● **WHAT THE TASK ASKS**:
Among the lines below, return each one that contains the word "some".

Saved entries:
[Start of Attachment]

/-- R57, R110: the trailing kernels of axes and the zones' critical kernels give the frame the values of their chapters, where
every number is finite; a zone's trailing kernel is done with the time of its completion noted. -/
def TrailingAndZoneKernelsUpdate : Prop :=
  (∀ (s : State) (i : Fin 256) (t op cp : Nat), Canonical s → s.running (dAxTrail i) = true →
    let x := s.goto t
    let a := trailKernel (x.P 5 i) x.cam (x.trailIn i) (x.axis i)
    (trailNumbers a).all fFinite = true →
    ∃ u, exec (.trailingKernelComplete i t op cp) s = .next u ∧ (u.axis i).rf = a.rf ∧ (u.axis i).fb = a.fb ∧
      u.frm.now = max s.frm.now t ∧ u.frm.trailLast = u.frm.now - s.frm.t0) ∧
  (∀ (s : State) (z : Fin 64) (t op cp : Nat), Canonical s → s.running (dZnCrit z) = true →
    let x := s.goto t
    (s.task (dZnCrit z)).frame = s.frm.frame.toNat →
    let r := zoneCrit (x.P 6 z) (x.zoneIn z s.frm.frame.toNat) (x.zone z)
    (zoneNumbers r.1 r.2).all fFinite = true →
    ∃ u, exec (.zoneKernelComplete z t op cp) s = .next u ∧ u.zone z = { r.1 with critDone := true }) ∧
  (∀ (s : State) (z : Fin 64) (t op cp : Nat), Canonical s → s.running (dZnTrail z) = true →
    ∃ u, exec (.zoneTrailingKernelComplete z t op cp) s = .next u ∧ (u.zone z).trailDone = true ∧
      (u.zone z).skip = false ∧ u.frm.trailLast = u.frm.now - s.frm.t0)

/-- R79 to R81, R84, R148: each supervision count that reaches its limit is reported once, with its event once a frame. -/
def AxisSupervisionReports : Prop :=
  (∀ (s : State) (i : Fin 256) (c : Fin 4), Canonical s → bitOf (satDue (s.P 5 i) (s.axis i).lp) c = true →
    ∃ u, exec (.satTime i c) s = .next u ∧
      (u.axis i).lp.satRep = (s.axis i).lp.satRep ||| BitVec.ofNat 4 (satDue (s.P 5 i) (s.axis i).lp) ∧
      (s.seenEv evSatTime i = false → u.hasEvent evSatTime i)) ∧
  (∀ (s : State) (i : Fin 256), (s.axis i).st.supervised = true → s.pn 5 i 801 + 1 ≤ (s.axis i).fb.predRun →
    (s.axis i).fb.predRep = false →
    ∃ u, exec (.fbLost i) s = .next u ∧ (u.axis i).fb.predRep = true ∧ (u.axis i).fb.estNext = !(s.axis i).fb.est ∧
      (s.seenEv evFbLost i = false → u.hasEvent evFbLost i)) ∧
  (∀ (s : State) (i : Fin 256) (n : Nat), (s.axis i).st.supervised = true → (s.axis i).fb.frz = some n → s.pn 5 i 803 ≤ n →
    (s.axis i).fb.frzRep = false →
    ∃ u, exec (.fbFrozen i) s = .next u ∧ (u.axis i).fb.frzRep = true ∧ (u.axis i).fb.estNext = !(s.axis i).fb.est ∧
      (s.seenEv evFbFrozen i = false → u.hasEvent evFbFrozen i)) ∧
  (∀ (s : State) (i : Fin 256), (s.axis i).fb.est = true →
    estFrames ((s.par 5 i 804).setWidth 32) s.frm.period ≤ s.estSpent i → (s.axis i).fb.estDone = false →
    (s.axis i).stopDone = false →
    ∃ u, exec (.estExpired i) s = .next u ∧ (u.axis i).fb.estDone = true ∧
      (s.seenEv evEstExpired i = false → u.hasEvent evEstExpired i)) ∧
  (∀ (s : State) (i : Fin 256) (c : Nat), s.chanOf i = some c → s.axType i = 4 → s.pn 9 c 14 ≤ (s.axis i).mo.encDevN →
    (s.axis i).mo.encDevRep = false →
    ∃ u, exec (.encDev i) s = .next u ∧ (u.axis i).mo.encDevRep = true ∧
      (s.seenEv evEncDev i = false → u.hasEvent evEncDev i))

[End of Attachment]

● **YOUR SOLUTION**:
  (∀ (s : State) (i : Fin 256) (n : Nat), (s.axis i).st.supervised = true → (s.axis i).fb.frz = some n → s.pn 5 i 803 ≤ n →
  (∀ (s : State) (i : Fin 256) (c : Nat), s.chanOf i = some c → s.axType i = 4 → s.pn 9 c 14 ≤ (s.axis i).mo.encDevN →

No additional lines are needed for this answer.